Laura Mulvey's Theory
Laura Mulvey's theory on music promos is that of a feminist view...
...Because filmmakers are predominantly male, the presence of women in films is often solely for the purposes of display (rather than for narrative purposes. the purpose of this display is to facilitate a voyeuristic response in spectators, which presumes a 'male gaze' one that is a powerful controlling gaze at the female on display, who is effectively objectified and passive.

Narrative Theories
Roland Barthes
Enigma Code
An enigma code referes to any element that is not explained and, thereforr, exists as an enigma, raising questions that demand explanations. Most texts hold back details in order to increase the effect of the final revelation of all truths.
Action Code
An action code refers to the other major structuring principle that builds interest or suspense on the part of an audience.

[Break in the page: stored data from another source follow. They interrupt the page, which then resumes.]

-- ==== Sys2Proof/Machine/Core.lean ====
section
/-! DEFINITION. The machine as the host's interface takes it. -/

def Sys2Proof.core : Host.Core :=
  { State := Sys2Proof.Machine.State
    Fault := Sys2Proof.Machine.Fault
    Refusal := Sys2Proof.Machine.Refusal
    step := Sys2Proof.Machine.step
    reset := Sys2Proof.Machine.State.reset }
end

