-- ==== Sys2Proof/Certificates/Slice0/Obligations.lean ====
section
/-! DEFINITION. The statements for the provers, each from the numbered rules its docstring names. -/

open Sys2Proof Sys2Proof.Machine

/-! Encoding (30_encoding.md) -/

/-- R80, R82, R83: a word decodes to a command exactly when it is that command's word. -/
def Obligations.DecodeIsInverseOfEncode : Prop :=
  ∀ (cw : Word) (i : Instr), decode cw = .ok i ↔ cw = encode i

/-- R82: the opcode map, word by word, as the encoding line of each command's rule gives it. -/
def Obligations.CommandWordsDecode : Prop :=
  decode 0x00000000#32 = .ok .nop ∧ decode 0x00000001#32 = .ok .clrerr ∧ decode 0x00000002#32 = .ok .reset ∧
  decode 0x00000010#32 = .ok .cccCmp ∧
  decode 0x00000020#32 = .ok .pbClear ∧ decode 0x00000021#32 = .ok .pbInsert ∧ decode 0x00000022#32 = .ok .pbSeal ∧
  decode 0x00000023#32 = .ok .pbLookup ∧ decode 0x00000024#32 = .ok .pbRead ∧
  decode 0x00000030#32 = .ok .iwcCalc ∧
  decode 0x00000040#32 = .ok .bpCfgPack ∧ decode 0x00000041#32 = .ok .bpPushValue ∧
  decode 0x00000042#32 = .ok .bpPopByte ∧ decode 0x00000043#32 = .ok .bpFlush ∧
  decode 0x00000048#32 = .ok .bpCfgUnpack ∧ decode 0x00000049#32 = .ok .bpPushByte ∧
  decode 0x0000004A#32 = .ok .bpPopValue ∧ decode 0x0000004B#32 = .ok .bpEnd ∧ decode 0x0000004F#32 = .ok .bpStop

/-- R83: the illegal words, and what one does: E_ILLEGAL_CMD and nothing else. -/
def Obligations.IllegalCommandWords : Prop :=
  ∀ (cw : Word) (s : State),
    ((∃ e, decode cw = .error e) ↔
      cw.toNat / 256 ≠ 0 ∨
      (0x03 ≤ cw.toNat % 256 ∧ cw.toNat % 256 ≤ 0x0F) ∨ (0x11 ≤ cw.toNat % 256 ∧ cw.toNat % 256 ≤ 0x1F) ∨
      (0x25 ≤ cw.toNat % 256 ∧ cw.toNat % 256 ≤ 0x2F) ∨ (0x31 ≤ cw.toNat % 256 ∧ cw.toNat % 256 ≤ 0x3F) ∨
      (0x44 ≤ cw.toNat % 256 ∧ cw.toNat % 256 ≤ 0x47) ∨ (0x4C ≤ cw.toNat % 256 ∧ cw.toNat % 256 ≤ 0x4E) ∨
      0x50 ≤ cw.toNat % 256) ∧
    ((∃ e, decode cw = .error e) → ReportsOnly .eIllegalCmd s (command cw s))

/-! Runs and the port (20_memory.md, 10_state.md, 70_reset_and_hazards.md). The events to come and the answers given, which
the equations below also show, are the model's own record of the run (log entries 2 and 4). -/

/-- R14, R66, R81: with no host event to come nothing changes (the model's idle step, log entry 3); a word write to CMD runs
the decoded command on the state it finds, with the write taken from the events to come and answered; an illegal word
raises E_ILLEGAL_CMD there. -/
def Obligations.StepRunsDecodedCommand : Prop :=
  ∀ s : State,
    (s.pending = [] → step s = .next s) ∧
    (∀ cw rest i, s.pending = .write 4 0x04#8 cw :: rest → decode cw = .ok i →
      step s = exec i { s with pending := rest, responses := s.responses ++ [.done] }) ∧
    (∀ cw rest e, s.pending = .write 4 0x04#8 cw :: rest → decode cw = .error e →
      step s = raise .eIllegalCmd { s with pending := rest, responses := s.responses ++ [.done] })

/-- R21, R60, R66: a word read of any offset is answered by the content of that offset in the state it finds, and changes
nothing; and the content of each named offset. STATUS is stated by StatusWordFields, the reserved offsets by
ReservedAndReadOnlyOffsets. -/
def Obligations.RegisterMapContents : Prop :=
  ∀ s : State,
    (∀ (off : Offset) (rest : List HostEvent), off.toNat % 4 = 0 → s.pending = .read 4 off :: rest →
      step s = .next { s with pending := rest, responses := s.responses ++ [.data (portRead off s)] }) ∧
    portRead 0x00#8 s = 0x50414C31#32 ∧ portRead 0x04#8 s = 0#32 ∧
    portRead 0x08#8 s = s.arg0 ∧ portRead 0x0C#8 s = s.arg1 ∧ portRead 0x10#8 s = s.arg2 ∧
    portRead 0x14#8 s = s.res0 ∧ portRead 0x18#8 s = s.res1 ∧ portRead 0x1C#8 s = statusWord s ∧
    portRead 0x20#8 s = BitVec.ofNat 32 s.pcount.toNat ∧ portRead 0x24#8 s = BitVec.ofNat 32 s.iwidth.toNat ∧
    portRead 0x28#8 s = BitVec.ofNat 32 Config.palCap ∧ (portRead 0x28#8 s).toNat = Config.palCap ∧
    portRead 0x2C#8 s = BitVec.ofNat 32 s.w.toNat ∧ portRead 0x30#8 s = s.n ∧ portRead 0x34#8 s = s.vcount ∧
    portRead 0x38#8 s = BitVec.ofNat 32 (s.bcount.toNat % 2 ^ 32) ∧
    portRead 0x3C#8 s = BitVec.ofNat 32 (s.bcount.toNat / 2 ^ 32) ∧
    portRead 0x40#8 s = BitVec.ofNat 32 (s.bneed.toNat % 2 ^ 32) ∧
    portRead 0x44#8 s = BitVec.ofNat 32 (s.bneed.toNat / 2 ^ 32) ∧
    portRead 0x48#8 s = s.limit ∧
    portRead 0x4C#8 s = BitVec.ofNat 32 (s.acc.toNat % 2 ^ 32) ∧
    portRead 0x50#8 s = BitVec.ofNat 32 (s.acc.toNat / 2 ^ 32)

/-- R43: a read, of whatever size and offset, changes nothing but what the host has been answered and the fault bit; a
write to another offset than CMD changes, beside these, only ARG0, ARG1 and ARG2; a word write to CMD changes what its
command changes. -/
def Obligations.HostAccessesTouchOnlyTheirRegister : Prop :=
  ∀ s t : State, step s = .next t →
    (∀ size off rest, s.pending = .read size off :: rest →
      t = { s with pending := rest, responses := t.responses, busFault := t.busFault }) ∧
    (∀ size off v rest, s.pending = .write size off v :: rest → off ≠ 0x04#8 →
      t = { s with
        pending := rest, responses := t.responses, busFault := t.busFault
        arg0 := t.arg0, arg1 := t.arg1, arg2 := t.arg2 }) ∧
    (∀ v rest, s.pending = .write 4 0x04#8 v :: rest →
      command v { s with pending := rest, responses := s.responses ++ [.done] } = .next t)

The action code applies to any action that implies a further narrative action.

Tzvetan Todorov
He believes narratives begin with equilibrium (harmony), then moves onto disequilibrium (disharmony) until a new equilibrium is restored by the end.

Vladimir Propp
He developed Todorov's narrative theory
This has a few more aspects to Todorov's theory in that between the equilibrium and disequilibrium there begins the disruption/complication. Between the disequilibrium and overall equilibrium is a resolution.

Claude Levi-Strauss
He believed in a constant creation of conflict/oppostion propels a narrative. Narrative can only end on a resolution of conflict. Opposition can be visual through light/darkness, movement/stillness or conceptual love/hate, control/panic and to do with soundtrack.
Examples of this theory is Katy Perry's Firework because before the song gets into the chorus the lighting is dark and then when the chorus kicks in its a lot brighter with fireworks going off creating a magical feel.